* WHAT TO DO
"cases crcen" appears in one line of the listing below; retype that line and every later line exactly, stopping at the end, and nothing else.

* EXERCISE MATERIAL
-- ==== Sys2Proof/Laws/Dispatch.lean ====
section
/-! SUPPORT. Each command of the table runs its own meaning. -/

namespace Sys2Proof.Machine
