theorem execAnvHelloAck_eq {h : HelloInfo} (hears : Hears s) (joining : s.fm.mode = .joining) : exec (.anvHelloAck h) s =
    .next (((Unheard s 2).partnerSeen.joinCheck h (if h.version / 256 = 1 ∧ h.version ≤ anvilVersion then some h.version else none)).joinAdvance) := by
  rw [exec_anvHelloAck, execAnvHelloAck, hear_of_hears hears]
  exact congrArg Host.Outcome.next (if_neg fun away => away.1 joining)

/-- A mismatch in HELLO_ACK stops the pair (R351). -/
theorem anvHelloAck_mismatch {h : HelloInfo} {e : EventName} (joining : s.fm.mode = .joining) (hears : Hears s) (first : s.anv.join.stalled = none)
    (fault : s.joinFault h (if h.version / 256 = 1 ∧ h.version ≤ anvilVersion then some h.version else none) = some e) :
    exec (.anvHelloAck h) s = .next ((Unheard s 2).partnerSeen.joinStall e) := by
  rw [execAnvHelloAck_eq hears joining, joinCheck_of_fault ((joinFault_partnerSeen s 2 h _).trans fault), joinAdvance_joinStall (s := (Unheard s 2).partnerSeen) joining first]

/-- A mismatch in HELLO stops the pair (R351). -/
theorem anvHello_mismatch {h : HelloInfo} {e : EventName} (joining : s.fm.mode = .joining) (run : s.pwr.state = .run) (dump : s.gly.dump = none)
    (open_ : s.fm.pins.fenceOut = false) (turn : s.anv.join.checked = false ∨ s.fm.hallmark.prs ≠ none) (first : s.anv.join.stalled = none)
    (fault : s.joinFault h (chooseVersion h.version) = some e) :
    exec (.anvHello h) s = .next ((s.greeted.answerHello (chooseVersion h.version)).joinStall e) := by
  have answered := Posted.answerHello (v := chooseVersion h.version) (Posted.refl (s := s.greeted))
  rw [execAnvHello_eq dump run (.inl joining) open_ turn, joinCheck_of_fault ((joinFault_answerHello s _ h _).trans fault),
    joinAdvance_joinStall (answered.fm ▸ joining) (answered.anv ▸ first)]

/-- With a partner of another galley size the head stays in Joining, unjoined and with an alarm (R20). -/
theorem anvHello_galleySize {h : HelloInfo} (size : h.galleyGib ≠ s.galleyGib) (joining : s.fm.mode = .joining) (first : s.anv.join.stalled = none) (run : s.pwr.state = .run)
    (dump : s.gly.dump = none) (open_ : s.fm.pins.fenceOut = false) (turn : s.anv.join.checked = false ∨ s.fm.hallmark.prs ≠ none) :
    ∃ t, exec (.anvHello h) s = .next t ∧ t.fm.mode = .joining ∧ t.on F.FOR_INT_STATUS_ALARM = true ∧ t.anv.join.checked = s.anv.join.checked := by
  obtain ⟨e, fault⟩ := joinFault_of_galleyGib h (chooseVersion h.version) size
  have answered := Posted.answerHello (v := chooseVersion h.version) (Posted.refl (s := s.greeted))
  have mode : (s.greeted.answerHello (chooseVersion h.version)).fm.mode = .joining := answered.fm ▸ joining
  have fresh : (s.greeted.answerHello (chooseVersion h.version)).anv.join.stalled = none := answered.anv ▸ first
  refine ⟨_, anvHello_mismatch joining run dump open_ turn first fault, ?_, joinStall_alarms mode fresh, ?_⟩
  · rw [joinStall_fm]; exact mode
  · rw [joinStall_anv mode fresh, answered.anv]; rfl

theorem anvHelloAck_galleySize {h : HelloInfo} (size : h.galleyGib ≠ s.galleyGib) (joining : s.fm.mode = .joining) (first : s.anv.join.stalled = none) (hears : Hears s) :
    ∃ t, exec (.anvHelloAck h) s = .next t ∧ t.fm.mode = .joining ∧ t.on F.FOR_INT_STATUS_ALARM = true ∧ t.anv.join.checked = s.anv.join.checked := by
  obtain ⟨e, fault⟩ := joinFault_of_galleyGib h (if h.version / 256 = 1 ∧ h.version ≤ anvilVersion then some h.version else none) size
  refine ⟨_, anvHelloAck_mismatch joining hears first fault, ?_, joinStall_alarms (s := (Unheard s 2).partnerSeen) joining first, ?_⟩
  · rw [joinStall_fm]; exact joining
  · rw [joinStall_anv (s := (Unheard s 2).partnerSeen) joining first]; rfl

/-- What a head that a mismatch has stopped shows. -/
theorem anvHelloAck_stalls {h : HelloInfo} {e : EventName} (joining : s.fm.mode = .joining) (hears : Hears s) (first : s.anv.join.stalled = none)
    (fault : s.joinFault h (if h.version / 256 = 1 ∧ h.version ≤ anvilVersion then some h.version else none) = some e) :
    ∃ t, exec (.anvHelloAck h) s = .next t ∧ t.anv.join.stalled = some s.now ∧ t.on F.ANV_INT_STATUS_JOIN_STALL = true ∧ t.fm.mode = .joining ∧
      t.anv.join.checked = s.anv.join.checked := by
  have now : (Unheard s 2).partnerSeen.now = s.now := rd_partnerSeen_ne (f := F.TIM_NOW_NS) (Unheard s 2) (by decide)
  refine ⟨_, anvHelloAck_mismatch joining hears first fault, ?_, joinStall_shows (s := (Unheard s 2).partnerSeen) joining first, ?_, ?_⟩
  · rw [joinStall_anv (s := (Unheard s 2).partnerSeen) joining first, now]
  · rw [joinStall_fm]; exact joining
  · rw [joinStall_anv (s := (Unheard s 2).partnerSeen) joining first]; rfl
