-- ==== Sys2Proof/Machine/Scrambler.lean ====
section
/-! DEFINITION. The byte scrambler: SCR (spec 41_scrambler.md R150 to R152). -/

namespace Sys2Proof.Machine

/-- `scr(m)` (R150, R151): byte `i` XOR `KEY[i]`, the payload cut to 15 bytes first. -/
def scramble (c : Cfg) (m : List Byte) : List Byte :=
  List.zipWith (· ^^^ ·) (truncated m) c.key.toList

/-- SCR (R150). -/
def execScr (m : List Byte) (s : State) : Result := .next (s.respond (scramble s.cfg m))

end Sys2Proof.Machine
end

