-- ==== Sys2Proof/Safety.lean ====
section
/-! DEFINITION. What counts as a good state and a safe run of the link block, in the terms the claims
use: the invariants of spec 10_state.md R22, R24, R30, R39, the routing of 42_framer.md R166, and runs
of commands (45_session_fsm.md R251, 43_scaler_arming.md R197). -/

namespace Sys2Proof.Machine

/-- `LADDR`, `ALEN` and `SEED` are unwritten together or were written together by one `setaddr`
(R22, R24, R39): `ALEN` is 4 or 5 and `SEED` is the seed of the address. -/
def AddressCoherent (s : State) : Prop :=
  (s.alen = .unwritten ∧ s.seed = .unwritten ∧ s.laddr = []) ∨
    ∃ (len : Byte) (addr : Addr),
      s.alen = .written (BitVec.ofNat 3 (clampLen len)) ∧
      s.seed = .written (crcSeedOf len addr) ∧
      s.laddr = Memory.ofBytes (usedAddr len addr)

/-- `PKT` and `PLEN` are unwritten, or hold a whole packet whose last byte is the checksum of the
bytes its encoder summed (R39, R61, R211). -/
def PacketCoherent (s : State) : Prop :=
  (s.plen = .unwritten ∧ s.pkt = []) ∨
    (∃ a, s.plen = .written 9 ∧ s.pkt = Memory.ofBytes (bindPacket a)) ∨
    ∃ body : List Byte, body.length = 9 ∧ s.plen = .written 10 ∧
      s.pkt = Memory.ofBytes (body ++ [checksum body])

/-- `FRAME` and `FLEN` are unwritten, or hold a whole frame of 8 to 26 bytes (R35, R62, R176). -/
def FrameCoherent (s : State) : Prop :=
  (s.flen = .unwritten ∧ s.frame = []) ∨
    ∃ f : List Byte, 8 ≤ f.length ∧ f.length ≤ 26 ∧
      s.flen = .written (BitVec.ofNat 5 f.length) ∧ s.frame = Memory.ofBytes f

/-- No INIT since power-on: the registers only INIT first writes are unwritten (R22, R49). -/
def NoSession (s : State) : Prop :=
  s.run = false ∧ s.txa = .unwritten ∧ s.phase = .unwritten ∧ s.bcnt = .unwritten ∧
    s.armed = .unwritten ∧ s.aflags = .unwritten ∧ s.lsign = .unwritten ∧ s.txpwr = .unwritten

/-- The arm state after `r` rising and `f` falling edges, both modulo 2, since INIT (R30, R112,
R195 (b)): `ARMED` = `LSIGN`. -/
def ArmState (s : State) : Prop :=
  ∃ r f : Bool, s.lsign = .written (r ^^ f) ∧ s.armed = .written (r ^^ f) ∧
    s.aflags = .written ((if r then s.cfg.armBit else 0) ^^^ (if f then s.cfg.disarmBit else 0))

/-- The phase and its countdown (R28, R29): in Bind `1 <= BCNT <= BIND_COUNT`, in Data 0. -/
def PhaseState (s : State) : Prop :=
  (s.phase = .written .bind ∧
      ∃ n : Half, s.bcnt = .written n ∧ 1 ≤ n.toNat ∧ n.toNat ≤ s.cfg.bindCount) ∨
    (s.phase = .written .data ∧ s.bcnt = .written 0)

/-- An INIT has run: every session register is written (R22, R49). -/
def InSession (s : State) : Prop :=
  (∃ a, s.txa = .written a) ∧ (∃ p, s.txpwr = .written p) ∧ s.alen ≠ .unwritten ∧
    (∃ b, s.crcen = .written b) ∧ ArmState s ∧ PhaseState s

/-- The invariant every step keeps (R39 and the rules above). -/
structure Inv (s : State) : Prop where
  cfg : s.cfg.WellFormed
  address : AddressCoherent s
  packet : PacketCoherent s
  frame : FrameCoherent s
  session : NoSession s ∨ InSession s

/-- `LADDR`, `ALEN` and `SEED` are those of the full five-byte address `a` (R63). -/
def Addressed (s : State) (a : Addr) : Prop :=
  s.alen = .written 5 ∧ s.laddr = Memory.ofBytes a.toList ∧
    s.seed = .written (crcFold Config.crcInit a.toList.reverse)

/-- Address routing (R63, R166): the public bind address in Bind, `TXA` in Data, CRC on. -/
def Routed (s : State) : Prop :=
  s.crcen = .written true ∧
    ((s.phase = .written .bind ∧ Addressed s s.cfg.bindAddr) ∨
      (s.phase = .written .data ∧ ∃ a, s.txa = .written a ∧ Addressed s a))

/-- The framer can send: the active address is `addr` and the CRC starts from `seed`, none when the
CRC is off (R160, R170). -/
def FramerReady (s : State) (addr : List Byte) (seed : Option Half) : Prop :=
  (addr.length = 4 ∨ addr.length = 5) ∧ s.alen = .written (BitVec.ofNat 3 addr.length) ∧
    (∀ i, i < addr.length → s.laddr.read i = addr[i]?) ∧
    ((seed = none ∧ s.crcen = .written false) ∨
      ∃ sd, seed = some sd ∧ s.crcen = .written true ∧ s.seed = .written sd)

/-- The frame such a framer builds for payload `m` (R100, R170). -/
def readyFrame (s : State) (addr : List Byte) (seed : Option Half) (m : List Byte) : List Byte :=
  frameBytes s.cfg addr.reverse (addr.headD 0) s.pid m seed

/-- The event is an `XW_TXADDR` (R44). -/
def Event.isTxaddr : Event → Bool
  | .xwTxaddr _ => true
  | _ => false

/-- The opcode bytes of R92. -/
def tableOpcodes : List Byte :=
  [0x00, 0x01, 0x02, 0x10, 0x11, 0x12, 0x20, 0x30, 0x31, 0x32, 0x40, 0x41, 0x50, 0x51, 0x52]

/-- The six operations that read no register and write none (R73). -/
def IsPure : Instr → Prop
  | .crcUpd _ _ _ | .crcSeed _ _ | .crcMsg _ _ | .scr _ | .scale _ _ _ | .csum _ => True
  | _ => False

/-- The three commands the outside invokes in service (R47). -/
def InService (i : Instr) : Prop := i = .init ∨ i = .tick ∨ i = .deinit

/-- Run commands one after another (R71), stopping at the first fault or refusal. -/
def execAll : List Instr → State → Result
  | [], s => .next s
  | i :: is, s =>
    match exec i s with
    | .next t => execAll is t
    | .fault f => .fault f
    | .refused r => .refused r

/-- `n` ticks (R251). -/
def ticks (n : Nat) : List Instr := List.replicate n .tick

/-- Rising edges of the sign predicate over a sequence, `prev` the sign before it (R195, R197). -/
def risingEdges (prev : Bool) : List Word → Nat
  | [] => 0
  | v :: vs => (if positive v && !prev then 1 else 0) + risingEdges (positive v) vs

/-- Falling edges of the sign predicate over a sequence, `prev` the sign before it (R195, R197). -/
def fallingEdges (prev : Bool) : List Word → Nat
  | [] => 0
  | v :: vs => (if !positive v && prev then 1 else 0) + fallingEdges (positive v) vs

/-- The sign after a sequence. -/
def lastSign (prev : Bool) : List Word → Bool
  | [] => prev
  | v :: vs => lastSign (positive v) vs

end Sys2Proof.Machine
end

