/-! ### `countDown` -/

@[simp] theorem countDown_cfg (s : State) (n : Half) : (s.countDown n).cfg = s.cfg := rfl
@[simp] theorem countDown_laddr (s : State) (n : Half) : (s.countDown n).laddr = s.laddr := rfl
@[simp] theorem countDown_alen (s : State) (n : Half) : (s.countDown n).alen = s.alen := rfl
@[simp] theorem countDown_seed (s : State) (n : Half) : (s.countDown n).seed = s.seed := rfl
@[simp] theorem countDown_crcen (s : State) (n : Half) : (s.countDown n).crcen = s.crcen := rfl
@[simp] theorem countDown_pid (s : State) (n : Half) : (s.countDown n).pid = s.pid := rfl
@[simp] theorem countDown_txa (s : State) (n : Half) : (s.countDown n).txa = s.txa := rfl
@[simp] theorem countDown_phase (s : State) (n : Half) : (s.countDown n).phase = s.phase := rfl
@[simp] theorem countDown_bcnt (s : State) (n : Half) :
    (s.countDown n).bcnt = .written (n - 1) := rfl
@[simp] theorem countDown_armed (s : State) (n : Half) : (s.countDown n).armed = s.armed := rfl
@[simp] theorem countDown_aflags (s : State) (n : Half) : (s.countDown n).aflags = s.aflags := rfl
@[simp] theorem countDown_lsign (s : State) (n : Half) : (s.countDown n).lsign = s.lsign := rfl
@[simp] theorem countDown_txpwr (s : State) (n : Half) : (s.countDown n).txpwr = s.txpwr := rfl
@[simp] theorem countDown_run (s : State) (n : Half) : (s.countDown n).run = s.run := rfl
@[simp] theorem countDown_pkt (s : State) (n : Half) : (s.countDown n).pkt = s.pkt := rfl
@[simp] theorem countDown_plen (s : State) (n : Half) : (s.countDown n).plen = s.plen := rfl
@[simp] theorem countDown_frame (s : State) (n : Half) : (s.countDown n).frame = s.frame := rfl
@[simp] theorem countDown_flen (s : State) (n : Half) : (s.countDown n).flen = s.flen := rfl
@[simp] theorem countDown_cmdIn (s : State) (n : Half) : (s.countDown n).cmdIn = s.cmdIn := rfl
@[simp] theorem countDown_resp (s : State) (n : Half) : (s.countDown n).resp = s.resp := rfl
@[simp] theorem countDown_events (s : State) (n : Half) : (s.countDown n).events = s.events := rfl
@[simp] theorem countDown_env (s : State) (n : Half) : (s.countDown n).env = s.env := rfl

/-! ### `toData` -/

@[simp] theorem toData_cfg (s : State) (a : Addr) : (s.toData a).cfg = s.cfg := rfl
@[simp] theorem toData_laddr (s : State) (a : Addr) :
    (s.toData a).laddr = Memory.ofBytes (usedAddr fullLen a) := rfl
@[simp] theorem toData_alen (s : State) (a : Addr) :
    (s.toData a).alen = .written (BitVec.ofNat 3 (clampLen fullLen)) := rfl
@[simp] theorem toData_seed (s : State) (a : Addr) :
    (s.toData a).seed = .written (crcSeedOf fullLen a) := rfl
@[simp] theorem toData_crcen (s : State) (a : Addr) : (s.toData a).crcen = s.crcen := rfl
@[simp] theorem toData_pid (s : State) (a : Addr) : (s.toData a).pid = s.pid := rfl
@[simp] theorem toData_txa (s : State) (a : Addr) : (s.toData a).txa = s.txa := rfl
@[simp] theorem toData_phase (s : State) (a : Addr) : (s.toData a).phase = .written .data := rfl
@[simp] theorem toData_bcnt (s : State) (a : Addr) : (s.toData a).bcnt = s.bcnt := rfl
@[simp] theorem toData_armed (s : State) (a : Addr) : (s.toData a).armed = s.armed := rfl
@[simp] theorem toData_aflags (s : State) (a : Addr) : (s.toData a).aflags = s.aflags := rfl
@[simp] theorem toData_lsign (s : State) (a : Addr) : (s.toData a).lsign = s.lsign := rfl
@[simp] theorem toData_txpwr (s : State) (a : Addr) : (s.toData a).txpwr = s.txpwr := rfl
@[simp] theorem toData_run (s : State) (a : Addr) : (s.toData a).run = s.run := rfl
@[simp] theorem toData_pkt (s : State) (a : Addr) : (s.toData a).pkt = s.pkt := rfl
@[simp] theorem toData_plen (s : State) (a : Addr) : (s.toData a).plen = s.plen := rfl
@[simp] theorem toData_frame (s : State) (a : Addr) : (s.toData a).frame = s.frame := rfl
@[simp] theorem toData_flen (s : State) (a : Addr) : (s.toData a).flen = s.flen := rfl
@[simp] theorem toData_cmdIn (s : State) (a : Addr) : (s.toData a).cmdIn = s.cmdIn := rfl
@[simp] theorem toData_resp (s : State) (a : Addr) : (s.toData a).resp = s.resp := rfl
@[simp] theorem toData_events (s : State) (a : Addr) :
    (s.toData a).events = s.events ++ [.xwTxaddr (preambleField s.cfg fullLen a)] ++ [.bindstat 0] := rfl
@[simp] theorem toData_env (s : State) (a : Addr) : (s.toData a).env = s.env := rfl

end Sys2Proof.Machine
end

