theorem exec_encData_fault_of_encodeData {s : State} {e : Fault} (h : encodeData s = .error e) :
    exec .encData s = .fault e := by
  simp [exec, execEncData, respondPacket, h]

theorem exec_encData_unwritten_lsign {s : State} (h : s.lsign = .unwritten) :
    exec .encData s = .fault (.readOfUnwritten .lsign) :=
  exec_encData_fault_of_encodeData (Eff.bind_eq_error.2 (.inl (armTrack_eq_error.2 (.inl ⟨h, rfl⟩))))

/-- `AFLAGS` unwritten stops the tracker on an edge, and the packet's own read otherwise. -/
theorem exec_encData_unwritten_aflags {s : State} {l : Bool} (hl : s.lsign = .written l)
    (hx : s.aflags = .unwritten) : exec .encData s = .fault (.readOfUnwritten .aflags) := by
  refine exec_encData_fault_of_encodeData (Eff.bind_eq_error.2 ?_)
  by_cases hv : positive (s.env.readChannels s.cfg).1.arm = l
  · exact .inr ⟨_, armTrack_eq_ok.2 ⟨l, hl, .inl ⟨hv, rfl⟩⟩, by simp [hx]⟩
  · exact .inl (armTrack_eq_error.2 (.inr ⟨l, hl, hv, hx, rfl⟩))

/-- Settles O24, one clause per register in the order of the pseudocode. -/
theorem faultsNameTheFirstUnwrittenRegister : Obligations.FaultsNameTheFirstUnwrittenRegister :=
  fun _ _ _ =>
    ⟨exec_llSend_unwritten_alen,
     fun _ => exec_llSend_unwritten_crcen,
     fun _ _ _ => exec_llSend_unwritten_laddr,
     fun _ => exec_llSend_unwritten_seed,
     exec_encBind_unwritten_txa,
     fun h => ⟨exec_arm_unwritten_lsign h, exec_encData_unwritten_lsign h⟩,
     fun _ => exec_arm_unwritten_aflags,
     fun _ => exec_arm_sustained,
     fun _ => exec_encData_unwritten_aflags⟩

/-! ### The packet-id (R26) -/

/-- The packet-id is the control byte's low two bits (R103). -/
@[simp] theorem controlByte_pid (n : Nat) (pid : BitVec 2) :
    (controlByte n pid).extractLsb' 0 2 = pid := by
  ext i hi
  have : i < 8 := by omega
  simp [controlByte, this, Nat.le_of_lt_succ hi]

/-- The control byte follows the address and its two guard bytes (R100, R103). -/
theorem buildFrame_controlByte {m : List Byte} {s : State} {f : List Byte} {alen : BitVec 3}
    (h : buildFrame m s = .ok f) (ha : s.alen = .written alen) :
    f[alen.toNat + 2]? = some (controlByte (truncated m).length s.pid) := by
  obtain ⟨alen', crcen, addr, g, seed, ha', -, hread, -, -, rfl⟩ := buildFrame_eq_ok.1 h
  obtain rfl := Reg.written.inj (ha'.symm.trans ha)
  rw [← (readAddrDown_eq_ok.1 hread).1]
  simp [frameBytes]

/-- Settles O23: by the writers of `PID`, and by the place of the control byte in the frame. -/
theorem packetIdAdvancesOncePerSend : Obligations.PacketIdAdvancesOncePerSend := by
  refine ⟨fun i s t h => ?_, fun m s t alen h ha => ?_, rfl⟩
  · obtain ⟨-, -, hpid, -⟩ := registersHaveTheirWriters i s t h
    cases i with
    | init =>
      obtain rfl : s.init = t := Host.Outcome.next.inj h
      simp [init_eq]
    | tick =>
      obtain ⟨f, common, -⟩ := exec_tick_next h
      exact common.pid
    | llSend m =>
      obtain ⟨f, -, rfl⟩ := exec_llSend_next h
      rfl
    | _ => exact hpid.resolve_left (by simp)
  · obtain ⟨f, hbuild, rfl⟩ := exec_llSend_next h
    exact ⟨f, _, by simp, buildFrame_controlByte hbuild ha, controlByte_pid _ _⟩

/-! ### Completion of the operations (R22, R303) -/

/-- `ALEN` written, so are `SEED` and every address byte in use: the framer needs `CRCEN` besides (R170). -/
theorem AddressCoherent.buildFrame_completes {s : State} (h : AddressCoherent s)
    (ha : s.alen ≠ .unwritten) (hc : s.crcen ≠ .unwritten) (m : List Byte) :
    ∃ f, buildFrame m s = .ok f := by
  rcases h with ⟨hu, -, -⟩ | ⟨len, addr, halen, hseed, hladdr⟩
  · exact absurd hu ha
  · have hlen : (BitVec.ofNat 3 (clampLen len)).toNat = (usedAddr len addr).length := by
      rcases clampLen_cases len with h | h <;> simp [h]
    have hread := readAddrDown_ofBytes (usedAddr len addr)
    rw [← hlen, ← hladdr] at hread
    obtain ⟨g, hg⟩ : ∃ g, s.laddr.read 0 = some g := by
      rw [hladdr, Memory.read_ofBytes]
      exact ⟨addr.a0, by rcases clampLen_cases len with h | h <;> simp [usedAddr, h, Addr.toList]⟩
    cases hcr : s.crcen with
    | unwritten => exact absurd hcr hc
    | written crcen =>
      obtain ⟨seed, hsd⟩ : ∃ seed, readSeed s crcen = .ok seed := by
        cases crcen
        · exact ⟨none, rfl⟩
        · exact ⟨_, by rw [readSeed_on, hseed]; rfl⟩
      exact ⟨_, buildFrame_eq_ok.2 ⟨_, _, _, _, _, halen, hcr, hread, hg, hsd, rfl⟩⟩

theorem exec_llSend_completes {s : State} (h : AddressCoherent s) (ha : s.alen ≠ .unwritten)
    (hc : s.crcen ≠ .unwritten) (m : List Byte) : ∃ t, exec (.llSend m) s = .next t := by
  obtain ⟨f, hf⟩ := h.buildFrame_completes ha hc m
  exact ⟨s.submit f, Eff.outcome_eq_next.2 (send_eq_ok.2 ⟨f, hf, rfl⟩)⟩

theorem exec_pure_completes {i : Instr} (hp : IsPure i) (hw : i.wellFormed = true) (s : State) :
    ∃ t, exec i s = .next t := by
  cases i with
  | crcUpd crc a n => exact ⟨_, if_pos hw⟩
  | crcSeed | crcMsg | scr | scale | csum => exact ⟨_, rfl⟩
  | _ => exact hp.elim

/-- A pure operation reads no register, so it can only be refused (R73). -/
theorem exec_pure_ne_fault {i : Instr} (hp : IsPure i) (s : State) (e : Fault) :
    exec i s ≠ .fault e := by
  cases i with
  | crcUpd crc a n =>
    simp only [exec, execCrcUpd]
    split <;> nofun
  | crcSeed | crcMsg | scr | scale | csum => nofun
  | _ => exact hp.elim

* RESPONSE
        cases crcen
        · exact ⟨none, rfl⟩
        · exact ⟨_, by rw [readSeed_on, hseed]; rfl⟩
      exact ⟨_, buildFrame_eq_ok.2 ⟨_, _, _, _, _, halen, hcr, hread, hg, hsd, rfl⟩⟩

theorem exec_llSend_completes {s : State} (h : AddressCoherent s) (ha : s.alen ≠ .unwritten)
    (hc : s.crcen ≠ .unwritten) (m : List Byte) : ∃ t, exec (.llSend m) s = .next t := by
  obtain ⟨f, hf⟩ := h.buildFrame_completes ha hc m
  exact ⟨s.submit f, Eff.outcome_eq_next.2 (send_eq_ok.2 ⟨f, hf, rfl⟩)⟩

theorem exec_pure_completes {i : Instr} (hp : IsPure i) (hw : i.wellFormed = true) (s : State) :
    ∃ t, exec i s = .next t := by
  cases i with
  | crcUpd crc a n => exact ⟨_, if_pos hw⟩
  | crcSeed | crcMsg | scr | scale | csum => exact ⟨_, rfl⟩
  | _ => exact hp.elim

/-- A pure operation reads no register, so it can only be refused (R73). -/
theorem exec_pure_ne_fault {i : Instr} (hp : IsPure i) (s : State) (e : Fault) :
    exec i s ≠ .fault e := by
  cases i with
  | crcUpd crc a n =>
    simp only [exec, execCrcUpd]
    split <;> nofun
  | crcSeed | crcMsg | scr | scale | csum => nofun
  | _ => exact hp.elim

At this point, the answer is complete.